Interrrogatories are written questions which the Industrial Commission requires parties (injured workers, employers, insurance adjusters) to answer. They are usually written by the attorney representing the other side. The idea is that when there is a dispute it is efficient if both sides trade information and answer questions before getting into a hearing. That’s the theory.

In practice you have to understand that most defense attorneys get paid by the hour. This means unless they are working they are not billing time or getting paid by the insurance company. So they need to find work to do. One of the ways we feel that they find work to do is to send out a lot of unnecessary interrogatories asking questions which are either irrelevant or to which they already know the answer.
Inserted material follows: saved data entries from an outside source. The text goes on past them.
/-- SWAP_STAGED (R77): staging has ended. -/
def execSwapStaged (s : State) : Out :=
  .next (
    match s.brd.swap with
    | none => s
    | some w =>
      if s.fld F.brdSwapstatState != 1 then s
      else
        let r := s.brdCheck w.slot true
        let s := s.loadResult r
        match r with
        | some _ => (s.endSwap .badImage).startWaiting
        | none =>
          let m := s.brdImage w.slot
          let w : SwapState := { w with
            target := s.swapTarget w.round, sections := m.sects.map (fun x => (x.root, x.kind)),
            frames := (m.frames.map BrdFrame.writes).flatten, gen := headGen m.head }
          let s := { s with brd := { s.brd with swap := some w } }
          (s.setFld F.brdSwapstatState 2).raise F.brdIntstatArmed)

/-! ## Draining (R79) -/

/-- The contexts that a section drains: those of its DSP tile, or those fed by its channelizer tile's slices. -/
def State.drainedBy (s : State) (root kind : Nat) : List Nat :=
  let x := Site.unpack root
  if kind = 2 then [20 * x.c + 2 * x.t, 20 * x.c + 2 * x.t + 1]
  else if kind = 1 then
    let k := 2 * x.c + (x.t - 14)
    let b := s.chzBand k
    (s.wideCtx b).filter (fun n => (s.chzSlices k).any (fun w => s.ctxPool n (bitsOf w 55 8)))
  else []

/-- The decoder tiles that a section drains. -/
def drainedTiles (root kind : Nat) : List Nat :=
  if kind = 3 then [4 * (Site.unpack root).c + ((Site.unpack root).t - 10)] else []

/-- SWAP_DRAIN (R77, R79): DRAINLEAD before the target boundary. -/
def execSwapDrain (s : State) : Out :=
  .next (
    match s.brd.swap with
    | none => s
    | some w =>
      if s.fld F.brdSwapstatState = 2 && w.target * 1000000000 ≤ s.ntmNs + s.drainLead then
        let l := (w.sections.map (fun p => s.drainedBy p.1 p.2)).flatten
        let d := (w.sections.map (fun p => drainedTiles p.1 p.2)).flatten
        let s := (s.setFld F.brdSwapstatState 3).drainCtx l
        { s with dec := { s.dec with draining := d } }
      else s)

/-! ## The boundary (R80-R88) -/

/-- A frame of a tenant is in the air: one of its transmissions, or a reception of its exchange (R80). -/
def State.tenantOnAir (s : State) : Bool :=
  [Chain.s, Chain.t].any (fun c =>
    let x := s.chain c
    (match x.holder with | some h => 448 ≤ h && h < 512 | none => false) && ((5 ≤ s.chState c && s.chState c ≤ 7) || s.pastSync c))

/-- An affected operation is under way (R80). -/
def State.swapAffected (s : State) (w : SwapState) : Bool :=
  s.cap.draining.any (fun n => s.ctxBusy n || (s.ctx n).busy)
  || s.dec.draining.any (fun i => !(s.decTile i).queue.isEmpty)
  || (w.sections.any (fun p => p.2 == 5) && s.tenantOnAir)
  || (w.sections.any (fun p => p.2 == 4) && s.onAir)

/-- Step 2: what the consumer inputs have latched is delivered under the old configuration (R81). -/
def State.deliverLatched (s : State) : State :=
  (List.range 65).foldl (fun s i => if (s.evInput i).req.isSome then (s.evAccept i).evAccept i else s) s

/-- Output pads whose function changes hold their levels (R81, R86). -/
def State.holdPads (s old : State) : State :=
  let l := (List.range 96).filter (fun n => bitsOf (old.padCfg n) 24 8 != bitsOf (s.padCfg n) 24 8)
  let hold (n : Nat) : Option HeldPad :=
    match old.padDrive n with
    | (some b, true) => some { pad := n, level := b, oe := true, pull := 0, slew := 0 }
    | _ => none
  { s with brd := { s.brd with padHold := l.filterMap hold } }

/-- A decoder tile keeps its buffers (R87). -/
def State.keepsBuffers (s old : State) (i : Nat) : Bool :=
  bitAt (s.cfg (i / 4) (10 + i % 4) 0 0xFF00) 0 && s.decPool i == old.decPool i && s.decCodes i == old.decCodes i

/-- Steps 3 and 4: timers are carried or reset, and the staged sections become the active configuration (R81, R82,
R86, R87). -/
def State.switchBoard (s : State) (w : SwapState) : State :=
  let old := s
  let has (kind : Nat) : Bool := w.sections.any (fun p => p.2 == kind)
  let covered (key : Nat) : Bool :=
    w.sections.any (fun p =>
      let r := Site.unpack p.1
      cfgKey r.d r.c r.t 0 0 ≤ key && key < cfgKey r.d r.c (r.t + 1) 0 0)
  let s := { s with
    board := w.frames.foldl (fun (l : List (Nat × Nat)) (p : Nat × Nat) => Sparse.insert l p.1 p.2) (s.board.filter (fun p => !covered p.1)) }
  let s := s.swapTimers w
  let s := if has 10 then s.holdPads old else s
  let s := s.dec.draining.foldl (fun s i => if s.keepsBuffers old i then s else s.clearSlots i) s
  let s := if has 6 then s.evSwap else s
  if has 7 then s.aonRestart else s

/-- SWAP_BOUNDARY (R80, R81): an affected operation defers the swap, or ends it with BUSY; else the window opens and runs
to the end of step 5. -/
def execSwapBoundary (s : State) : Out :=
  .next (
    match s.brd.swap with
    | none => s
    | some w =>
      if s.fld F.brdSwapstatState != 3 || s.ntmNs < w.target * 1000000000 then s
      else if s.swapAffected w then
        let n := s.fld F.brdSwapstatDefers
        if s.fld F.brdSwapcfgMaxdefer ≤ n then (s.endSwap .busy).startWaiting
        else
          let s := (s.setFld F.brdSwapstatDefers (n + 1)).raise F.brdIntstatDefer
          { s with brd := { s.brd with swap := some { w with target := w.target + 1 } } }
      else
        let s := s.deliverLatched
        let s := { s with brd := { s.brd with
          swap := some { w with kept := s.board }, heldEdges := [], droppedEdges := [], heldTimers := [],
          windowAt := s.tb.now } }
        (s.setFld F.brdSwapstatState 4).switchBoard w)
It’s something we just have to suffer through as the Industrial Commission routinely allows them.

Keep in mind that your attorney will screen your answers and will object where appropriate. We have found, however, that it is often simpler to answer the interrogatories unless they are truly offensive or too personal. Getting into a fight over them simply plays into the defense attorney’s hands. He gets paid to fight plus if he knows it gets under your skin he may do it all the more just to see if you’ll give up your case and settle cheap. It’s not exactly how the system is supposed to work but that’s the way we’ve seen it operate for a long time now.